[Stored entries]

theorem memOk_execSel {u : Bool} {d a b : Opnd} {p : BitVec 3} {neg : Bool} {w : MovWidth} {s : State} (h0 : MemOk s) :
    OutMemOk (execSel u d a b p neg w s) := by
  unfold execSel
  repeat' first | with_reducible assumption | with_reducible apply memOk_execAlu

theorem memOk_execNop {s : State} (h0 : MemOk s) :
    OutMemOk (execNop s) := by
  unfold execNop
  repeat' first | with_reducible assumption | with_reducible apply memOk_execLanes | intro _

theorem memOk_execIcmp {u : Bool} {cond : Cond} {p : BitVec 3} {a b : Opnd} {w : Width} {s : State} (h0 : MemOk s) :
    OutMemOk (execIcmp u cond p a b w s) := by
  unfold execIcmp
  repeat' first | with_reducible assumption | with_reducible apply memOk_execPred

theorem memOk_execPlop {u : Bool} {pd pa pb : BitVec 3} {lut : BitVec 4} {s : State} (h0 : MemOk s) :
    OutMemOk (execPlop u pd pa pb lut s) := by
  unfold execPlop
  repeat' first | with_reducible assumption | with_reducible apply memOk_execPred

theorem memOk_execPmovPack {u : Bool} {d : Opnd} {s : State} (h0 : MemOk s) :
    OutMemOk (execPmovPack u d s) := by
  unfold execPmovPack
  repeat' first | with_reducible assumption | with_reducible apply memOk_execAlu

theorem memOk_execPmovUnpack {u : Bool} {a : Opnd} {mask : BitVec 8} {s : State} (h0 : MemOk s) :
    OutMemOk (execPmovUnpack u a mask s) := by
  unfold execPmovUnpack
  repeat' first | with_reducible assumption | with_reducible apply memOk_execPred

/-! ## Fp -/

theorem memOk_execFadd {u : Bool} {d a b : Opnd} {rnd : Rnd} {s : State} (h0 : MemOk s) :
    OutMemOk (execFadd u d a b rnd s) := by
  unfold execFadd
  repeat' first | with_reducible assumption | with_reducible apply memOk_execAlu

theorem memOk_execFsub {u : Bool} {d a b : Opnd} {rnd : Rnd} {s : State} (h0 : MemOk s) :
    OutMemOk (execFsub u d a b rnd s) := by
  unfold execFsub
  repeat' first | with_reducible assumption | with_reducible apply memOk_execAlu

theorem memOk_execFmul {u : Bool} {d a b : Opnd} {rnd : Rnd} {s : State} (h0 : MemOk s) :
    OutMemOk (execFmul u d a b rnd s) := by
  unfold execFmul
  repeat' first | with_reducible assumption | with_reducible apply memOk_execAlu

theorem memOk_execFdiv {u : Bool} {d a b : Opnd} {rnd : Rnd} {s : State} (h0 : MemOk s) :
    OutMemOk (execFdiv u d a b rnd s) := by
  unfold execFdiv
  repeat' first | with_reducible assumption | with_reducible apply memOk_execAlu

theorem memOk_execFmin {u : Bool} {d a b : Opnd} {s : State} (h0 : MemOk s) :
    OutMemOk (execFmin u d a b s) := by
  unfold execFmin
  repeat' first | with_reducible assumption | with_reducible apply memOk_execAlu

theorem memOk_execFmax {u : Bool} {d a b : Opnd} {s : State} (h0 : MemOk s) :
    OutMemOk (execFmax u d a b s) := by
  unfold execFmax
  repeat' first | with_reducible assumption | with_reducible apply memOk_execAlu

theorem memOk_execFfma {u : Bool} {d a b c : Opnd} {rnd : Rnd} {s : State} (h0 : MemOk s) :
    OutMemOk (execFfma u d a b c rnd s) := by
  unfold execFfma
  repeat' first | with_reducible assumption | with_reducible apply memOk_execAlu

theorem memOk_execFsqrt {u : Bool} {d a : Opnd} {rnd : Rnd} {s : State} (h0 : MemOk s) :
    OutMemOk (execFsqrt u d a rnd s) := by
  unfold execFsqrt
  repeat' first | with_reducible assumption | with_reducible apply memOk_execAlu

theorem memOk_execFrcp {u : Bool} {d a : Opnd} {s : State} (h0 : MemOk s) :
    OutMemOk (execFrcp u d a s) := by
  unfold execFrcp
  repeat' first | with_reducible assumption | with_reducible apply memOk_execAlu

theorem memOk_execFrsq {u : Bool} {d a : Opnd} {s : State} (h0 : MemOk s) :
    OutMemOk (execFrsq u d a s) := by
  unfold execFrsq
  repeat' first | with_reducible assumption | with_reducible apply memOk_execAlu

theorem memOk_execFex2 {u : Bool} {d a : Opnd} {s : State} (h0 : MemOk s) :
    OutMemOk (execFex2 u d a s) := by
  unfold execFex2
  repeat' first | with_reducible assumption | with_reducible apply memOk_execAlu

theorem memOk_execFlg2 {u : Bool} {d a : Opnd} {s : State} (h0 : MemOk s) :
    OutMemOk (execFlg2 u d a s) := by
  unfold execFlg2
  repeat' first | with_reducible assumption | with_reducible apply memOk_execAlu

theorem memOk_execFsin {u : Bool} {d a : Opnd} {s : State} (h0 : MemOk s) :
    OutMemOk (execFsin u d a s) := by
  unfold execFsin
  repeat' first | with_reducible assumption | with_reducible apply memOk_execAlu

theorem memOk_execFcos {u : Bool} {d a : Opnd} {s : State} (h0 : MemOk s) :
    OutMemOk (execFcos u d a s) := by
  unfold execFcos
  repeat' first | with_reducible assumption | with_reducible apply memOk_execAlu

theorem memOk_execFcmp {u : Bool} {cond : Cond} {p : BitVec 3} {a b : Opnd} {s : State} (h0 : MemOk s) :
    OutMemOk (execFcmp u cond p a b s) := by
  unfold execFcmp
  repeat' first | with_reducible assumption | with_reducible apply memOk_execPred

theorem memOk_execFcls {u : Bool} {d a : Opnd} {w : Width} {s : State} (h0 : MemOk s) :
    OutMemOk (execFcls u d a w s) := by
  unfold execFcls
  repeat' first | with_reducible assumption | with_reducible apply memOk_execAlu

theorem memOk_execDadd {u : Bool} {d a b : Opnd} {rnd : Rnd} {s : State} (h0 : MemOk s) :
    OutMemOk (execDadd u d a b rnd s) := by
  unfold execDadd
  repeat' first | with_reducible assumption | with_reducible apply memOk_execAlu

theorem memOk_execDsub {u : Bool} {d a b : Opnd} {rnd : Rnd} {s : State} (h0 : MemOk s) :
    OutMemOk (execDsub u d a b rnd s) := by
  unfold execDsub
  repeat' first | with_reducible assumption | with_reducible apply memOk_execAlu

theorem memOk_execDmul {u : Bool} {d a b : Opnd} {rnd : Rnd} {s : State} (h0 : MemOk s) :
    OutMemOk (execDmul u d a b rnd s) := by
  unfold execDmul
  repeat' first | with_reducible assumption | with_reducible apply memOk_execAlu

theorem memOk_execDdiv {u : Bool} {d a b : Opnd} {rnd : Rnd} {s : State} (h0 : MemOk s) :
    OutMemOk (execDdiv u d a b rnd s) := by
  unfold execDdiv
  repeat' first | with_reducible assumption | with_reducible apply memOk_execAlu

theorem memOk_execDmin {u : Bool} {d a b : Opnd} {s : State} (h0 : MemOk s) :
    OutMemOk (execDmin u d a b s) := by
  unfold execDmin
  repeat' first | with_reducible assumption | with_reducible apply memOk_execAlu

theorem memOk_execDmax {u : Bool} {d a b : Opnd} {s : State} (h0 : MemOk s) :
    OutMemOk (execDmax u d a b s) := by
  unfold execDmax
  repeat' first | with_reducible assumption | with_reducible apply memOk_execAlu

theorem memOk_execDfma {u : Bool} {d a b c : Opnd} {rnd : Rnd} {s : State} (h0 : MemOk s) :
    OutMemOk (execDfma u d a b c rnd s) := by
  unfold execDfma
  repeat' first | with_reducible assumption | with_reducible apply memOk_execAlu

theorem memOk_execDsqrt {u : Bool} {d a : Opnd} {rnd : Rnd} {s : State} (h0 : MemOk s) :
    OutMemOk (execDsqrt u d a rnd s) := by
  unfold execDsqrt
  repeat' first | with_reducible assumption | with_reducible apply memOk_execAlu

theorem memOk_execDrcp {u : Bool} {d a : Opnd} {s : State} (h0 : MemOk s) :
    OutMemOk (execDrcp u d a s) := by
  unfold execDrcp
  repeat' first | with_reducible assumption | with_reducible apply memOk_execAlu

theorem memOk_execDcmp {u : Bool} {cond : Cond} {p : BitVec 3} {a b : Opnd} {s : State} (h0 : MemOk s) :
    OutMemOk (execDcmp u cond p a b s) := by
  unfold execDcmp
  repeat' first | with_reducible assumption | with_reducible apply memOk_execPred

theorem memOk_execHadd2 {u : Bool} {d a b : Opnd} {bf : Bool} {rnd : Rnd} {s : State} (h0 : MemOk s) :
    OutMemOk (execHadd2 u d a b bf rnd s) := by
  unfold execHadd2
  repeat' first | with_reducible assumption | with_reducible apply memOk_execAlu

theorem memOk_execHmul2 {u : Bool} {d a b : Opnd} {bf : Bool} {rnd : Rnd} {s : State} (h0 : MemOk s) :
    OutMemOk (execHmul2 u d a b bf rnd s) := by
  unfold execHmul2
  repeat' first | with_reducible assumption | with_reducible apply memOk_execAlu

theorem memOk_execHfma2 {u : Bool} {d a b c : Opnd} {bf : Bool} {rnd : Rnd} {s : State} (h0 : MemOk s) :
    OutMemOk (execHfma2 u d a b c bf rnd s) := by
  unfold execHfma2
  repeat' first | with_reducible assumption | with_reducible apply memOk_execAlu

theorem memOk_execCvt {u : Bool} {d a : Opnd} {df sf : Fmt} {rnd : Rnd} {sat : Bool} {s : State} (h0 : MemOk s) :
    OutMemOk (execCvt u d a df sf rnd sat s) := by
  unfold execCvt
  repeat' first | with_reducible assumption | with_reducible apply memOk_execAlu

theorem memOk_execQnt {u : Bool} {d x sc z : Opnd} {sf : Fmt} {rnd : Rnd} {q4 : Bool} {s : State} (h0 : MemOk s) :
    OutMemOk (execQnt u d x sc z sf rnd q4 s) := by
  unfold execQnt
  repeat' first | with_reducible assumption | with_reducible apply memOk_execAlu

theorem memOk_execDqnt {u : Bool} {d q sc z : Opnd} {df : Fmt} {rnd : Rnd} {sat q4 : Bool} {s : State} (h0 : MemOk s) :
    OutMemOk (execDqnt u d q sc z df rnd sat q4 s) := by
  unfold execDqnt
  repeat' first | with_reducible assumption | with_reducible apply memOk_execAlu

/-! ## Group -/

theorem memOk_execGred {d a : Opnd} {op : GrOp} {ty : GrType} {rnd : Rnd} {sat : Bool} {s : State} (h0 : MemOk s) :
    OutMemOk (execGred d a op ty rnd sat s) := by
  unfold execGred
  repeat' first | with_reducible assumption | with_reducible apply memOk_execGroupAlu

theorem memOk_execGscan {d a : Opnd} {op : GrOp} {ty : GrType} {rnd : Rnd} {sat ex : Bool} {s : State} (h0 : MemOk s) :
    OutMemOk (execGscan d a op ty rnd sat ex s) := by
  unfold execGscan
  repeat' first | with_reducible assumption | with_reducible apply memOk_execGroupAlu

theorem memOk_execShfl {d a b : Opnd} {mode : ShflMode} {w : Width} {s : State} (h0 : MemOk s) :
    OutMemOk (execShfl d a b mode w s) := by
  unfold execShfl
  repeat' first | with_reducible assumption | with_reducible apply memOk_execGroupAlu

theorem memOk_execVote {d : Opnd} {mode : VoteMode} {neg : Bool} {p : BitVec 3} {s : State} (h0 : MemOk s) :
    OutMemOk (execVote d mode neg p s) := by
  unfold execVote
  repeat' first | with_reducible assumption | with_reducible apply memOk_execGroupAlu

/-! ## Routes -/

theorem memOk_onTree {s : State} {r : RouterId} {l : LineId} {f : TreeEntry → TreeEntry} (h0 : MemOk s) :
    MemOk (State.onTree s r l f) := by
  unfold State.onTree
  repeat' first | with_reducible assumption

theorem memOk_freeTree {s : State} {r : RouterId} {l : LineId} (h0 : MemOk s) :
    MemOk (State.freeTree s r l) := by
  unfold State.freeTree
  repeat' first | with_reducible assumption

theorem memOk_want {s : State} {l : LineId} {st : FolioState} (h0 : MemOk s) :
    MemOk (State.want s l st) := by
  unfold State.want
  repeat' first
    | with_reducible assumption | with_reducible apply memOk_onFolio
    | (extract_lets +descend +onlyGivenNames x; clear_value x) | split

theorem memOk_send {s : State} {m : Msg} (h0 : MemOk s) :
    MemOk (State.send s m) := by
  unfold State.send
  repeat' first | with_reducible assumption

theorem memOk_dropMsg {s : State} {id : Nat} (h0 : MemOk s) :
    MemOk (State.dropMsg s id) := by
  unfold State.dropMsg
  repeat' first | with_reducible assumption

theorem memOk_sendOut {s : State} {r : RouterId} {p : Port} {l : LineId} {req : CacheId} {k : MsgKind} (h0 : MemOk s) :
    MemOk (State.sendOut s r p l req k) := by
  unfold State.sendOut
  repeat' first | with_reducible assumption | with_reducible apply memOk_bump | with_reducible apply memOk_send | split

theorem memOk_forward {s : State} {m : Msg} {p : Port} (h0 : MemOk s) :
    MemOk (State.forward s m p) := by
  unfold State.forward
  repeat' first | with_reducible assumption | with_reducible apply memOk_send | with_reducible apply memOk_dropMsg | split

theorem memOk_holdMsg {s : State} {m : Msg} (h0 : MemOk s) :
    MemOk (State.holdMsg s m) := by
  unfold State.holdMsg
  repeat' first
    | with_reducible assumption | with_reducible apply memOk_dropMsg
    | (extract_lets +descend +onlyGivenNames x; refine memOk_cut (P := MemOk x) ?_ ?_
       (on_goal 1 => (dsimp only [x]; clear x))
       (on_goal 2 => (intro hx; clear_value x)))
    | split

theorem memOk_reapply {s : State} {r : RouterId} {l : LineId} (h0 : MemOk s) :
    MemOk (State.reapply s r l) := by
  unfold State.reapply
  repeat' first | with_reducible assumption

theorem memOk_pruneTest {s : State} {r : RouterId} {l : LineId} (h0 : MemOk s) :
    MemOk (State.pruneTest s r l) := by
  unfold State.pruneTest
  repeat' first
    | with_reducible assumption | with_reducible apply memOk_freeTree | with_reducible apply memOk_sendOut
    | with_reducible apply memOk_reapply
    | (extract_lets +descend +onlyGivenNames x; refine memOk_cut (P := MemOk x) ?_ ?_
       (on_goal 1 => (dsimp only [x]; clear x))
       (on_goal 2 => (intro hx; clear_value x)))
    | split

theorem memOk_leaveTree {s : State} {c : CacheId} {l : LineId} (h0 : MemOk s) :
    MemOk (State.leaveTree s c l) := by
  unfold State.leaveTree
  repeat' first | with_reducible assumption | with_reducible apply memOk_onTree | with_reducible apply memOk_pruneTest

theorem memOk_sendHeld {s : State} (h0 : MemOk s) :
    MemOk (State.sendHeld s) := by
  unfold State.sendHeld
  repeat' first | with_reducible assumption | with_reducible refine memOk_foldl (fun _ _ _ => ?_) ?_ | split

theorem memOk_portRequest {s : State} {die : Fin 8} {pa : Nat} {w : PoolWhat} (h0 : MemOk s) :
    OptMemOk (State.portRequest s die pa w) := by
  unfold State.portRequest
  repeat' first
    | with_reducible assumption | with_reducible apply optMemOk_none | with_reducible apply optMemOk_some
    | with_reducible apply memOk_bump | with_reducible apply memOk_sendHeld
    | (extract_lets +descend +onlyGivenNames x; refine memOk_cut (P := MemOk x) ?_ ?_
       (on_goal 1 => (dsimp only [x]; clear x))
       (on_goal 2 => (intro hx; clear_value x)))
    | split

theorem memOk_poolStore {s : State} {die : Fin 8} {num : Nat} {new : Line} {mask : BitVec 128} (h0 : MemOk s) :
    MemOk (State.poolStore s die num new mask) := by
  unfold State.poolStore
  repeat' first
    | with_reducible assumption | with_reducible apply memOk_portRequest
    | (with_reducible refine memOk_ofSome (by assumption) ?_) | split

theorem memOk_lineRequest {s : State} {die : Fin 8} {num : Nat} (h0 : MemOk s) :
    OptMemOk (State.lineRequest s die num) := by
  unfold State.lineRequest
  repeat' first | with_reducible assumption | with_reducible apply optMemOk_some | with_reducible apply memOk_portRequest | split

end Sys2Proof.Machine
end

Task prompt: What is needed is an exact copy of the entries above, from the first line through the line holding "unfold execFadd", with both of those lines kept; please give nothing else.

Result of this task:
theorem memOk_execSel {u : Bool} {d a b : Opnd} {p : BitVec 3} {neg : Bool} {w : MovWidth} {s : State} (h0 : MemOk s) :
    OutMemOk (execSel u d a b p neg w s) := by
  unfold execSel
  repeat' first | with_reducible assumption | with_reducible apply memOk_execAlu

theorem memOk_execNop {s : State} (h0 : MemOk s) :
    OutMemOk (execNop s) := by
  unfold execNop
  repeat' first | with_reducible assumption | with_reducible apply memOk_execLanes | intro _

theorem memOk_execIcmp {u : Bool} {cond : Cond} {p : BitVec 3} {a b : Opnd} {w : Width} {s : State} (h0 : MemOk s) :
    OutMemOk (execIcmp u cond p a b w s) := by
  unfold execIcmp
  repeat' first | with_reducible assumption | with_reducible apply memOk_execPred

theorem memOk_execPlop {u : Bool} {pd pa pb : BitVec 3} {lut : BitVec 4} {s : State} (h0 : MemOk s) :
    OutMemOk (execPlop u pd pa pb lut s) := by
  unfold execPlop
  repeat' first | with_reducible assumption | with_reducible apply memOk_execPred

theorem memOk_execPmovPack {u : Bool} {d : Opnd} {s : State} (h0 : MemOk s) :
    OutMemOk (execPmovPack u d s) := by
  unfold execPmovPack
  repeat' first | with_reducible assumption | with_reducible apply memOk_execAlu

theorem memOk_execPmovUnpack {u : Bool} {a : Opnd} {mask : BitVec 8} {s : State} (h0 : MemOk s) :
    OutMemOk (execPmovUnpack u a mask s) := by
  unfold execPmovUnpack
  repeat' first | with_reducible assumption | with_reducible apply memOk_execPred

/-! ## Fp -/

theorem memOk_execFadd {u : Bool} {d a b : Opnd} {rnd : Rnd} {s : State} (h0 : MemOk s) :
    OutMemOk (execFadd u d a b rnd s) := by
  unfold execFadd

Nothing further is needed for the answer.